"""
-- ==== Sys2Proof/Laws/State.lean ====
section
/-! SUPPORT. What each named update of the state leaves alone: one lemma for each other field, true by `rfl`. -/

namespace Sys2Proof.Machine

/-! ## setReg -/

@[simp] theorem State.setReg_pending (s : State) (off : Nat) (v : BitVec 64) : (s.setReg off v).pending = s.pending := rfl
@[simp] theorem State.setReg_stores (s : State) (off : Nat) (v : BitVec 64) : (s.setReg off v).stores = s.stores := rfl
@[simp] theorem State.setReg_mem (s : State) (off : Nat) (v : BitVec 64) : (s.setReg off v).mem = s.mem := rfl
@[simp] theorem State.setReg_free (s : State) (off : Nat) (v : BitVec 64) : (s.setReg off v).free = s.free := rfl
@[simp] theorem State.setReg_latch (s : State) (off : Nat) (v : BitVec 64) : (s.setReg off v).latch = s.latch := rfl
@[simp] theorem State.setReg_spmCounts (s : State) (off : Nat) (v : BitVec 64) : (s.setReg off v).spmCounts = s.spmCounts := rfl
@[simp] theorem State.setReg_spmLatch (s : State) (off : Nat) (v : BitVec 64) : (s.setReg off v).spmLatch = s.spmLatch := rfl
@[simp] theorem State.setReg_wck (s : State) (off : Nat) (v : BitVec 64) : (s.setReg off v).wck = s.wck := rfl
@[simp] theorem State.setReg_queues (s : State) (off : Nat) (v : BitVec 64) : (s.setReg off v).queues = s.queues := rfl
@[simp] theorem State.setReg_granted (s : State) (off : Nat) (v : BitVec 64) : (s.setReg off v).granted = s.granted := rfl
@[simp] theorem State.setReg_inflight (s : State) (off : Nat) (v : BitVec 64) : (s.setReg off v).inflight = s.inflight := rfl
@[simp] theorem State.setReg_waiting (s : State) (off : Nat) (v : BitVec 64) : (s.setReg off v).waiting = s.waiting := rfl
@[simp] theorem State.setReg_staged (s : State) (off : Nat) (v : BitVec 64) : (s.setReg off v).staged = s.staged := rfl
@[simp] theorem State.setReg_fallowDue (s : State) (off : Nat) (v : BitVec 64) : (s.setReg off v).fallowDue = s.fallowDue := rfl
@[simp] theorem State.setReg_allots (s : State) (off : Nat) (v : BitVec 64) : (s.setReg off v).allots = s.allots := rfl
@[simp] theorem State.setReg_load (s : State) (off : Nat) (v : BitVec 64) : (s.setReg off v).load = s.load := rfl
@[simp] theorem State.setReg_fences (s : State) (off : Nat) (v : BitVec 64) : (s.setReg off v).fences = s.fences := rfl
@[simp] theorem State.setReg_scrubs (s : State) (off : Nat) (v : BitVec 64) : (s.setReg off v).scrubs = s.scrubs := rfl
@[simp] theorem State.setReg_tcache (s : State) (off : Nat) (v : BitVec 64) : (s.setReg off v).tcache = s.tcache := rfl
@[simp] theorem State.setReg_vfEnabled (s : State) (off : Nat) (v : BitVec 64) : (s.setReg off v).vfEnabled = s.vfEnabled := rfl
@[simp] theorem State.setReg_cores (s : State) (off : Nat) (v : BitVec 64) : (s.setReg off v).cores = s.cores := rfl
@[simp] theorem State.setReg_blkTag (s : State) (off : Nat) (v : BitVec 64) : (s.setReg off v).blkTag = s.blkTag := rfl
@[simp] theorem State.setReg_blkCode (s : State) (off : Nat) (v : BitVec 64) : (s.setReg off v).blkCode = s.blkCode := rfl
@[simp] theorem State.setReg_fluUntil (s : State) (off : Nat) (v : BitVec 64) : (s.setReg off v).fluUntil = s.fluUntil := rfl
@[simp] theorem State.setReg_early (s : State) (off : Nat) (v : BitVec 64) : (s.setReg off v).early = s.early := rfl
@[simp] theorem State.setReg_bufSet (s : State) (off : Nat) (v : BitVec 64) : (s.setReg off v).bufSet = s.bufSet := rfl
@[simp] theorem State.setReg_rewriteQ (s : State) (off : Nat) (v : BitVec 64) : (s.setReg off v).rewriteQ = s.rewriteQ := rfl
@[simp] theorem State.setReg_hotStacks (s : State) (off : Nat) (v : BitVec 64) : (s.setReg off v).hotStacks = s.hotStacks := rfl
@[simp] theorem State.setReg_hotDies (s : State) (off : Nat) (v : BitVec 64) : (s.setReg off v).hotDies = s.hotDies := rfl
@[simp] theorem State.setReg_log (s : State) (off : Nat) (v : BitVec 64) : (s.setReg off v).log = s.log := rfl
@[simp] theorem State.setReg_sent (s : State) (off : Nat) (v : BitVec 64) : (s.setReg off v).sent = s.sent := rfl
@[simp] theorem State.setReg_corrLogged (s : State) (off : Nat) (v : BitVec 64) : (s.setReg off v).corrLogged = s.corrLogged := rfl
@[simp] theorem State.setReg_aqds (s : State) (off : Nat) (v : BitVec 64) : (s.setReg off v).aqds = s.aqds := rfl
@[simp] theorem State.setReg_linkSlots (s : State) (off : Nat) (v : BitVec 64) : (s.setReg off v).linkSlots = s.linkSlots := rfl
@[simp] theorem State.setReg_routesNow (s : State) (off : Nat) (v : BitVec 64) : (s.setReg off v).routesNow = s.routesNow := rfl
@[simp] theorem State.setReg_ings (s : State) (off : Nat) (v : BitVec 64) : (s.setReg off v).ings = s.ings := rfl
@[simp] theorem State.setReg_encQ (s : State) (off : Nat) (v : BitVec 64) : (s.setReg off v).encQ = s.encQ := rfl
@[simp] theorem State.setReg_viss (s : State) (off : Nat) (v : BitVec 64) : (s.setReg off v).viss = s.viss := rfl
@[simp] theorem State.setReg_basins (s : State) (off : Nat) (v : BitVec 64) : (s.setReg off v).basins = s.basins := rfl
@[simp] theorem State.setReg_gnss (s : State) (off : Nat) (v : BitVec 64) : (s.setReg off v).gnss = s.gnss := rfl
@[simp] theorem State.setReg_slotMem (s : State) (off : Nat) (v : BitVec 64) : (s.setReg off v).slotMem = s.slotMem := rfl
@[simp] theorem State.setReg_bne (s : State) (off : Nat) (v : BitVec 64) : (s.setReg off v).bne = s.bne := rfl
@[simp] theorem State.setReg_sym (s : State) (off : Nat) (v : BitVec 64) : (s.setReg off v).sym = s.sym := rfl
@[simp] theorem State.setReg_nextSession (s : State) (off : Nat) (v : BitVec 64) : (s.setReg off v).nextSession = s.nextSession := rfl
@[simp] theorem State.setReg_drbg (s : State) (off : Nat) (v : BitVec 64) : (s.setReg off v).drbg = s.drbg := rfl
@[simp] theorem State.setReg_wellStopped (s : State) (off : Nat) (v : BitVec 64) : (s.setReg off v).wellStopped = s.wellStopped := rfl
@[simp] theorem State.setReg_idKey (s : State) (off : Nat) (v : BitVec 64) : (s.setReg off v).idKey = s.idKey := rfl
@[simp] theorem State.setReg_closed (s : State) (off : Nat) (v : BitVec 64) : (s.setReg off v).closed = s.closed := rfl
@[simp] theorem State.setReg_reopens (s : State) (off : Nat) (v : BitVec 64) : (s.setReg off v).reopens = s.reopens := rfl
@[simp] theorem State.setReg_chipSince (s : State) (off : Nat) (v : BitVec 64) : (s.setReg off v).chipSince = s.chipSince := rfl
@[simp] theorem State.setReg_lastSluice (s : State) (off : Nat) (v : BitVec 64) : (s.setReg off v).lastSluice = s.lastSluice := rfl
@[simp] theorem State.setReg_bringingUp (s : State) (off : Nat) (v : BitVec 64) : (s.setReg off v).bringingUp = s.bringingUp := rfl
@[simp] theorem State.setReg_ramps (s : State) (off : Nat) (v : BitVec 64) : (s.setReg off v).ramps = s.ramps := rfl
@[simp] theorem State.setReg_bringup (s : State) (off : Nat) (v : BitVec 64) : (s.setReg off v).bringup = s.bringup := rfl
@[simp] theorem State.setReg_rampStarts (s : State) (off : Nat) (v : BitVec 64) : (s.setReg off v).rampStarts = s.rampStarts := rfl
@[simp] theorem State.setReg_failedUnits (s : State) (off : Nat) (v : BitVec 64) : (s.setReg off v).failedUnits = s.failedUnits := rfl
@[simp] theorem State.setReg_test (s : State) (off : Nat) (v : BitVec 64) : (s.setReg off v).test = s.test := rfl
@[simp] theorem State.setReg_testsWaiting (s : State) (off : Nat) (v : BitVec 64) : (s.setReg off v).testsWaiting = s.testsWaiting := rfl
@[simp] theorem State.setReg_testRuns (s : State) (off : Nat) (v : BitVec 64) : (s.setReg off v).testRuns = s.testRuns := rfl
@[simp] theorem State.setReg_testTurn (s : State) (off : Nat) (v : BitVec 64) : (s.setReg off v).testTurn = s.testTurn := rfl
@[simp] theorem State.setReg_testUnit (s : State) (off : Nat) (v : BitVec 64) : (s.setReg off v).testUnit = s.testUnit := rfl
@[simp] theorem State.setReg_fuseTrim (s : State) (off : Nat) (v : BitVec 64) : (s.setReg off v).fuseTrim = s.fuseTrim := rfl
@[simp] theorem State.setReg_fuseFault (s : State) (off : Nat) (v : BitVec 64) : (s.setReg off v).fuseFault = s.fuseFault := rfl
@[simp] theorem State.setReg_fuseSpm (s : State) (off : Nat) (v : BitVec 64) : (s.setReg off v).fuseSpm = s.fuseSpm := rfl
@[simp] theorem State.setReg_fuseHbm (s : State) (off : Nat) (v : BitVec 64) : (s.setReg off v).fuseHbm = s.fuseHbm := rfl
@[simp] theorem State.setReg_vsel (s : State) (off : Nat) (v : BitVec 64) : (s.setReg off v).vsel = s.vsel := rfl
@[simp] theorem State.setReg_pinRecs (s : State) (off : Nat) (v : BitVec 64) : (s.setReg off v).pinRecs = s.pinRecs := rfl
@[simp] theorem State.setReg_i2cs (s : State) (off : Nat) (v : BitVec 64) : (s.setReg off v).i2cs = s.i2cs := rfl
@[simp] theorem State.setReg_gau (s : State) (off : Nat) (v : BitVec 64) : (s.setReg off v).gau = s.gau := rfl
@[simp] theorem State.setReg_strobes (s : State) (off : Nat) (v : BitVec 64) : (s.setReg off v).strobes = s.strobes := rfl
@[simp] theorem State.setReg_strobeHigh (s : State) (off : Nat) (v : BitVec 64) : (s.setReg off v).strobeHigh = s.strobeHigh := rfl
@[simp] theorem State.setReg_pinRaw (s : State) (off : Nat) (v : BitVec 64) : (s.setReg off v).pinRaw = s.pinRaw := rfl
@[simp] theorem State.setReg_pinSince (s : State) (off : Nat) (v : BitVec 64) : (s.setReg off v).pinSince = s.pinSince := rfl
@[simp] theorem State.setReg_prevLength (s : State) (off : Nat) (v : BitVec 64) : (s.setReg off v).prevLength = s.prevLength := rfl
@[simp] theorem State.setReg_prevHz (s : State) (off : Nat) (v : BitVec 64) : (s.setReg off v).prevHz = s.prevHz := rfl
@[simp] theorem State.setReg_prevTurn (s : State) (off : Nat) (v : BitVec 64) : (s.setReg off v).prevTurn = s.prevTurn := rfl
@[simp] theorem State.setReg_ppsHigh (s : State) (off : Nat) (v : BitVec 64) : (s.setReg off v).ppsHigh = s.ppsHigh := rfl
@[simp] theorem State.setReg_ppsDue (s : State) (off : Nat) (v : BitVec 64) : (s.setReg off v).ppsDue = s.ppsDue := rfl
@[simp] theorem State.setReg_perst (s : State) (off : Nat) (v : BitVec 64) : (s.setReg off v).perst = s.perst := rfl
@[simp] theorem State.setReg_tripped (s : State) (off : Nat) (v : BitVec 64) : (s.setReg off v).tripped = s.tripped := rfl
@[simp] theorem State.setReg_walkerOnce (s : State) (off : Nat) (v : BitVec 64) : (s.setReg off v).walkerOnce = s.walkerOnce := rfl
@[simp] theorem State.setReg_powerGood (s : State) (off : Nat) (v : BitVec 64) : (s.setReg off v).powerGood = s.powerGood := rfl
@[simp] theorem State.setReg_jtagIr (s : State) (off : Nat) (v : BitVec 64) : (s.setReg off v).jtagIr = s.jtagIr := rfl
@[simp] theorem State.setReg_boundary (s : State) (off : Nat) (v : BitVec 64) : (s.setReg off v).boundary = s.boundary := rfl
@[simp] theorem State.queue_setReg (s : State) (off : Nat) (v : BitVec 64) (q2 : Nat) : (s.setReg off v).queue q2 = s.queue q2 := rfl
@[simp] theorem State.allot_setReg (s : State) (off : Nat) (v : BitVec 64) (a2 : Nat) : (s.setReg off v).allot a2 = s.allot a2 := rfl
@[simp] theorem State.core_setReg (s : State) (off : Nat) (v : BitVec 64) (c2 : Nat) : (s.setReg off v).core c2 = s.core c2 := rfl
@[simp] theorem State.rd_setReg (s : State) (off : Nat) (v : BitVec 64) (a2 : Nat) : (s.setReg off v).rd a2 = s.rd a2 := rfl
"""
▸ WHAT THE TASK ASKS
Only the lines above starting with the one with "s.fluUntil := rfl" and going through the one with "s.log := rfl" are to be copied, word for word and with both ends kept.

▸ SOLUTION TO THIS PROBLEM
@[simp] theorem State.setReg_fluUntil (s : State) (off : Nat) (v : BitVec 64) : (s.setReg off v).fluUntil = s.fluUntil := rfl
@[simp] theorem State.setReg_early (s : State) (off : Nat) (v : BitVec 64) : (s.setReg off v).early = s.early := rfl
@[simp] theorem State.setReg_bufSet (s : State) (off : Nat) (v : BitVec 64) : (s.setReg off v).bufSet = s.bufSet := rfl
@[simp] theorem State.setReg_rewriteQ (s : State) (off : Nat) (v : BitVec 64) : (s.setReg off v).rewriteQ = s.rewriteQ := rfl
@[simp] theorem State.setReg_hotStacks (s : State) (off : Nat) (v : BitVec 64) : (s.setReg off v).hotStacks = s.hotStacks := rfl
@[simp] theorem State.setReg_hotDies (s : State) (off : Nat) (v : BitVec 64) : (s.setReg off v).hotDies = s.hotDies := rfl
@[simp] theorem State.setReg_log (s : State) (off : Nat) (v : BitVec 64) : (s.setReg off v).log = s.log := rfl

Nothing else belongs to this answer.